WORK REQUEST -
Scan the material and copy every line in which "frames" appears.
----- DATA SECTION -----
-- ==== Sys2Proof/Config.lean ====
section
/-! DEFINITION. What an implementation fixes: the hardware parameters (R4), the raw build-time record with its
metadata (R5), the channels, and the two free values (a configuration, the frames). -/

namespace Sys2Proof

/-- `DECIM`: the decimation factor, 1, 2 or 4 and nothing else (R4, R6). -/
inductive Decim where
  | one
  | two
  | four
deriving DecidableEq, Repr, Inhabited

/-- `DECIM` as the number 1, 2 or 4. -/
def Decim.toNat : Decim → Nat
  | .one => 1
  | .two => 2
  | .four => 4

/-- `NCH`: the number of output channels, 1 or 2 (R4, R6). -/
inductive ChannelCount where
  | one
  | two
deriving DecidableEq, Repr, Inhabited

/-- `NCH` as the number 1 or 2. -/
def ChannelCount.toNat : ChannelCount → Nat
  | .one => 1
  | .two => 2

/-- A channel (lane) number `ch`: 0 or 1 (R24, R123). -/
inductive Channel where
  | ch0
  | ch1
deriving DecidableEq, Repr

/-- The channel as a number. -/
def Channel.toNat : Channel → Nat
  | .ch0 => 0
  | .ch1 => 1

/-- The hardware parameters, with their legal values as types: a value of this type satisfies `ConfigWF`
by construction (R4, R6). They are not registers: no step changes one (R20, R206). -/
structure Config where
  DECIM : Decim
  NCH : ChannelCount
  HAS_OUT : Bool
  BIAS : Word
  MULT : Word
  SHIFT : BitVec 5
  TOP : Word
deriving DecidableEq, Repr, Inhabited

/-- The lanes `0 .. NCH-1`, in the order the boundary action takes them (R120, R123). -/
def Config.channels (cfg : Config) : List Channel :=
  match cfg.NCH with
  | .one => [.ch0]
  | .two => [.ch0, .ch1]

/-- One output frame: a sample per channel. With `NCH = 1` only `ch0` is part of the frame: no rule reads `ch1`
(R4, R30, R100). -/
structure Frame where
  ch0 : Sample
  ch1 : Sample
deriving DecidableEq, Repr, Inhabited

/-- The raw build-time record: the parameters of R4 as plain numbers and the build-check metadata of R5. A value of
this type may be ill formed; `BuildConfig.wf` (R6) and the checks of R148 to R154 say which are accepted. -/
structure BuildConfig where
  DECIM : Nat
  NCH : Nat
  HAS_OUT : Nat
  BIAS : Nat
  MULT : Nat
  SHIFT : Nat
  TOP : Nat
  RANGE : Nat
  TRUE_NUM : Nat
  TRUE_DEN : Nat
  TICK_RATE : Nat
  AUDIO_RATE : Nat
  CLOCK_HZ : Nat
  PRESCALER : Nat
  SLOPE : Nat
deriving DecidableEq, Repr

/-- FREE VALUE (log entry 2). The configuration of the instance that `State.reset` describes: the spec leaves every
parameter to the deployment (R4, 93 U1, U2, U6, U9, U13). It has no body, so nothing can be proved of its fields. -/
opaque Config.built : Config

/-- FREE VALUE (log entry 3). `FRAMES[k]` beyond the frames that were given: any value, every boundary
(R30, R67, 93 U5). It has no body, so a statement about it holds for every frame stream. -/
opaque Config.freeFrame : Nat → Frame

end Sys2Proof
end

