-- ==== Sys2Proof/Machine/Operands.lean ====
section
/-! DEFINITION. What an operation reads: the comparator registers by lane (R24), a frame by lane (R123), and the host's
read view `RegRead` (R27, R28, R145). -/

namespace Sys2Proof.Machine

/-- `CMP[ch]` (R24). -/
def Block.CMP (b : Block) : Channel → Word
  | .ch0 => b.CMP0
  | .ch1 => b.CMP1

/-- `f[ch]`: the sample of a lane (R120, R123). -/
def laneSample (f : Frame) : Channel → Sample
  | .ch0 => f.ch0
  | .ch1 => f.ch1

/-- The record `S = {EN, IF, TICK_CNT, CMP[0..NCH-1]}` of R20, with the comparators as the list of the lanes that
exist. -/
def State.S (s : State) : Bool × Bool × BitVec 2 × List Word :=
  (s.block.EN, s.block.IF, s.block.TICK_CNT, s.cfg.channels.map s.block.CMP)

/-- `DECIM[2:0]`, the number 1, 2 or 4 (R28). -/
def decimBits (d : Decim) : BitVec 3 := BitVec.ofNat 3 d.toNat

/-- `NCHF[1:0]`, the number 1 or 2 (R28). -/
def nchBits (n : ChannelCount) : BitVec 2 := BitVec.ofNat 2 n.toNat

/-- `CFG = {0b000, SHIFT[4:0], 0b00, NCHF[1:0], HAS_OUT, DECIM[2:0]}` (R28). -/
def cfgWord (cfg : Config) : Word :=
  (0 : BitVec 3) ++ cfg.SHIFT ++ (0 : BitVec 2) ++ nchBits cfg.NCH ++ BitVec.ofBool cfg.HAS_OUT
    ++ decimBits cfg.DECIM

/-- Index 2 of the read view: `CMP[1]` if `NCH = 2`, else 0 (R28, R145). -/
def readCmp1 (cfg : Config) (b : Block) : Word :=
  match cfg.NCH with
  | .one => 0
  | .two => b.CMP .ch1

/-- `RegRead(idx)`: a pure function of the state and the configuration (R145). -/
def regRead (cfg : Config) (b : Block) (idx : BitVec 4) : Word :=
  match idx.toNat with
  | 0 => b.status
  | 1 => b.CMP .ch0
  | 2 => readCmp1 cfg b
  | 3 => cfgWord cfg
  | 4 => cfg.BIAS
  | 5 => cfg.MULT
  | 6 => cfg.TOP
  | _ => 0

end Sys2Proof.Machine
end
-----
SOLUTION -
metadata (R5), the channels, and the two free values (a configuration, the frames). -/
/-- FREE VALUE (log entry 3). `FRAMES[k]` beyond the frames that were given: any value, every boundary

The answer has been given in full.